About this task —
Report, from the records below, every line where the word "Requester" appears.

Available data —
/-- JOIN_REQ_RX (R359). -/
def execJoinReqRx (h : RadHead) (ext : BitVec 64) (sample : BitVec 16) (sfd : Word) (room : Bool) (s : State) : Out := .next (s.joinReq h ext sample.toNat sfd room)

/-- SCHEDULED_TX (R361). -/
def execScheduledTx (k : Fin 1024) (energy : BitVec 8) (s : State) : Out := .next (s.childTx k false energy)

/-- WAKE_TRAIN_TX (R364). -/
def execWakeTrainTx (k : Fin 1024) (energy : BitVec 8) (s : State) : Out := .next (s.childTx k true energy)

/-- ACK_TIME_RX (R362). -/
def execAckTimeRx (k : Fin 1024) (err : BitVec 32) (sfd : Word) (s : State) : Out := .next (s.ackTime k err.toInt sfd)

/-- ACK_TIMEOUT (R361). -/
def execAckTimeout (k : Fin 1024) (s : State) : Out := .next (s.ackMissed k)

/-- KEEPALIVE_RX (R362). -/
def execKeepaliveRx (h : RadHead) (k : Fin 1024) (event phase sfd : Word) (room : Bool) (s : State) : Out :=
  .next (let r := s.uplink k 9 9 h event phase sfd room; if r.2 then r.1.uplinkReply k event sfd else r.1)

/-- CHILD_SUP_TIMEOUT (R365). -/
def execChildSupTimeout (k : Fin 1024) (ms : Nat) (s : State) : Out := .next (s.childLost k ms)

/-- CHMAP_WRITE (R366). -/
def execChmapWrite (r : Requester) (high : Bool) (v : Word) (s : State) : Out :=
  .next (s.access r (if high then Reg.RAD.CHMAP_HI else Reg.RAD.CHMAP_LO) v (State.chmapWrite high v))

/-- CHMAP_INSTANT (R366). -/
def execChmapInstant (k : Fin 1024) (s : State) : Out := .next (s.chmapInstant k)

/-- RFE_CONFIG_WRITE (R351). -/
def execRfeConfigWrite (r : Requester) (which : Fin 3) (v : Word) (s : State) : Out :=
  .next (s.access r (Reg.RFE.BAND_CFG + 4 * which) v (State.rfeConfig which v))

/-- SYNTH_UNLOCK (R358). -/
def execSynthUnlock (s : State) : Out := .next s.synthUnlock

/-- DUTY_RELEASE (R371). -/
def execDutyRelease (s : State) : Out := .next s.dutyRelease

/-- CHILD_SEL (R373). -/
def execChildSel (r : Requester) (v : Word) (s : State) : Out := .next (s.access r Reg.RAD.CHILD_SEL v (State.childSel v))

/-- MEMBER_ENABLE (R367). -/
def execMemberEnable (r : Requester) (s : State) : Out :=
  .next (let v := setBit (s.rd Reg.RAD.NET_CFG) 17 true; s.access r Reg.RAD.NET_CFG v (State.netCfg v))

/-- MEMBER_DISABLE (R367). -/
def execMemberDisable (r : Requester) (s : State) : Out :=
  .next (let v := setBit (s.rd Reg.RAD.NET_CFG) 17 false; s.access r Reg.RAD.NET_CFG v (State.netCfg v))

/-- MEMBER_SCAN_STEP (R367). -/
def execMemberScanStep (ms : Nat) (s : State) : Out := .next (s.memberNext ms)

/-- PARENT_BEACON_RX (R367). -/
def execParentBeaconRx (h : RadHead) (pan short : BitVec 16) (depth : Byte) (interval : BitVec 16) (time sfd : Word) (s : State) : Out :=
  .next (s.parentBeacon h pan.toNat short.toNat depth.toNat interval.toNat time sfd)

/-- PARENT_BEACON_MISS (R367). -/
def execParentBeaconMiss (s : State) : Out := .next s.parentMiss

/-- MEMBER_JOIN_RSP (R367). -/
def execMemberJoinRsp (h : RadHead) (result : Byte) (short : BitVec 16) (sfd : Word) (room : Bool) (s : State) : Out :=
  .next (s.memberAnswer h result.toNat short.toNat sfd room)

/-- MEMBER_JOIN_TIMEOUT (R367). -/
def execMemberJoinTimeout (ms : Nat) (s : State) : Out := .next (s.memberNoAnswer ms)

/-- PARENT_SUP_TIMEOUT (R367). -/
def execParentSupTimeout (ms : Nat) (s : State) : Out := .next (s.parentLost ms)

end Sys2Proof.Machine
end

Task response —
def execChmapWrite (r : Requester) (high : Bool) (v : Word) (s : State) : Out :=
def execRfeConfigWrite (r : Requester) (which : Fin 3) (v : Word) (s : State) : Out :=
def execChildSel (r : Requester) (v : Word) (s : State) : Out := .next (s.access r Reg.RAD.CHILD_SEL v (State.childSel v))
def execMemberEnable (r : Requester) (s : State) : Out :=
def execMemberDisable (r : Requester) (s : State) : Out :=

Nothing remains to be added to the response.